Share dilution is also likely a factor. On June 25 Banro announced the closing of an equity financing that saw another 43.5 million common shares issued at $2.30 per share for proceeds of roughly $100 million.

The money is to go towards the development of the company’s gold rich Twangiza project – just one of four projects the company holds on the gold rich Twangiza-Namoya gold belt.

“Gold in the ground has little value assigned to it where as gold being produced has considerable value assigned to it,” Jones says. “We’re taking Banro and transforming it into a producing company, so that the total value of the company should increase.”

Details of how development will proceed, however, are still up in the air. The company is considering building a full scale plant that would handle both oxide and sulphide ore, or taking the more conservative route of building a mine in phases.

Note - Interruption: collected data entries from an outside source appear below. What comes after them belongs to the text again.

/-- SHARE_APPLY. -/
def execShareApply (l : Lane) (s : State) : Host.Outcome State Fault Refusal :=
  .next (if computing s l then captureGuard s (s.modLane l (shareApplyLane s)) else s)

/-- Period a+2: the run's increases apply and the offers are republished. -/
def shareIncreaseLane (s : State) (x : LaneState) : LaneState :=
  match x.share.pending.find? fun r => r.half && r.b + applyDelay s + 2 == s.clk.period with
  | none => x
  | some r =>
    let h := x.share
    let h := { h with gb := r.gb, gs := r.gs, pending := h.pending.filter fun q => q.b != r.b }
    let x := { x with share := offersOut s h }
    limitBlock s (fundStrings s (fundBays s x))

/-- SHARE_INCREASE_APPLY. -/
def execShareIncreaseApply (l : Lane) (s : State) : Host.Outcome State Fault Refusal :=
  .next (if computing s l then captureGuard s (s.modLane l (shareIncreaseLane s)) else s)

/-! ## The limit block and the requests of every period (R163, R165) -/

/-- Bay loops of sessions that have ended, or of bays out of service, are disabled; the next session's grant enables afresh. -/
def dropBays (s : State) (x : LaneState) : LaneState :=
  (List.finRange 24).foldl (fun (x : LaneState) (i : Fin 24) =>
    let st := (nth x.bayLoops i).st
    let out := bayN s i 0xC == 0 || (!(commMode s) && !(bayTransfer s i))
    let x := if bayTransfer s i then x else { x with share := (let h := x.share; { h with funded := put h.funded i false }) }
    if out ∧ (st = .start ∨ st = .run) then disableLoop (.bay i) x else x) x

/-- RUN and CONT of string i in a period: set where every condition of R165 holds, cleared at once where the string is unavailable, which
an unplaced one is (R191), its link not UP, or, outside COMMISSION, its SoC unknown. A loop in FAULT keeps them until the end of its
override ramp (R144) or of the hold time. In SAFE they are left to the ramp (R60). -/
def strCommands (s : State) (x : LaneState) (i : Nat) (y : StrState) : StrState :=
  let p := nth x.strLoops i
  let held := s.modes.mode == .safe
  let ok := strN s i 0xE != 0 && !p.unplaced && strUp s x i && powerMode s && (commMode s || (strSoc s x.share i).isSome)
  let want := commMode s || nth x.share.pd i != 0 || nth x.share.pc i != 0
  let set := want && p.st != .fault
  let closed := contBit (lastStatusWord x (strLink s i))
  { y with
    run := if held then y.run else ok && (y.run || set)
    cont := if held then y.cont else ok && (y.cont || set)
    idleSince := if want then none else some (y.idleSince.getD s.clk.period)
    closedAt := if closed then some (y.closedAt.getD s.site.ns) else none }

/-- Contactor commands of every string. -/
def stringCommands (s : State) (x : LaneState) : LaneState :=
  { x with share := (let h := x.share; { h with strs := h.strs.mapIdx (strCommands s x) }) }

/-- Grants fall to 0 at once where the mode allows none: SAFE, IDLE, SERVICE, BOOT (R60, R162); what a run still has to apply is 0 too. -/
def modeGrants (s : State) (x : LaneState) : LaneState :=
  if powerMode s then x
  else
    let h := x.share
    let zero := fun (r : ShareRun) => { r with gb := List.replicate 24 0, gs := List.replicate 8 0 }
    { x with share := { h with gb := List.replicate 24 0, gs := List.replicate 8 0
                               pending := if shareMode s then h.pending.map zero else [] } }

/-- At a share-cycle boundary that starts no run the averages are closed all the same (R15, R156). -/
def idleLatch (s : State) (x : LaneState) : LaneState :=
  if atShare s && !(shareMode s) then { x with share := latchRun x.share } else x

/-- The share engine's work at cycle 0 of a period. -/
def sharePeriod (s : State) (x : LaneState) : LaneState :=
  limitBlock s (stringCommands s (dropBays s (modeGrants s (idleLatch s x))))

/-- The hold time of a string has run out: CONT is cleared (R165). -/
def contactorHoldLane (s : State) (i : Nat) (x : LaneState) : LaneState :=
  let y := nth x.share.strs i
  if y.cont ∧ y.idleSince.isSome ∧ commMode s = false then
    { x with share := (let h := x.share; { h with strs := upd h.strs i fun (z : StrState) => { z with cont := false } }) }
  else x

/-- STRING_CONTACTOR_HOLD_EXPIRY. -/
def execStringContactorHoldExpiry (l : Lane) (str : Fin 8) (s : State) : Host.Outcome State Fault Refusal :=
  .next (s.modLane l (contactorHoldLane s str))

A full scale plant would have a price tag of $377 million, which would go up to $444.33 million if Banro was to fund 50% of the costs of building a hydro electric power plant. Jones says the company is currently in negotiations with European energy companies for funding the other 50%.

Clearly the scale of such a project would require amounts of capital that can be difficult for a junior to acquire. And while Banro is talking to prospective lenders about terms, it is also hosting larger gold miners at the project, with an eye towards a possible joint venture.

Another option is to push ahead with a smaller plant that would mine only oxide ore at Twangiza and would be producing gold by 2011. Jones says the company is currently crunching numbers on how much the capex would be for such a “phase one” approach, and said the company would have a better idea in a few weeks.

But with its newly acquired $100 million — $75 million of which the company says will “go towards developing gold projects” — it would seem the company is in a good position to push ahead with a such a plan.

Measured and indicated oxide resources at Twangiza come in at 17.9 million tonnes with an average grade of 2.3 grams gold for 1.3 million oz. of gold and another 1.7 million tonnes grading 3.1 grams for 200,000 oz. in the inferred category.

As for the much discussed mining review that still lingers on in the country, Jones explains that unlike other miners under review Banro doesn’t have a contract with the government or any state-owned mining companies so no contract was under review.

“Nor was our mining convention or our licenses ever under any review,” Jones says.

The only issue between the company and the government is taxation and revenue sharing — an agreement on which Jones expects the DRC cabinet to approve in the near term.

“We have confirmation in writing from the DRC government that the agreement reached with them and announced in February 2009 is acceptable to the government, with the addition of a couple of minor, nonmaterial adjustments, which the company has agreed to,” he says.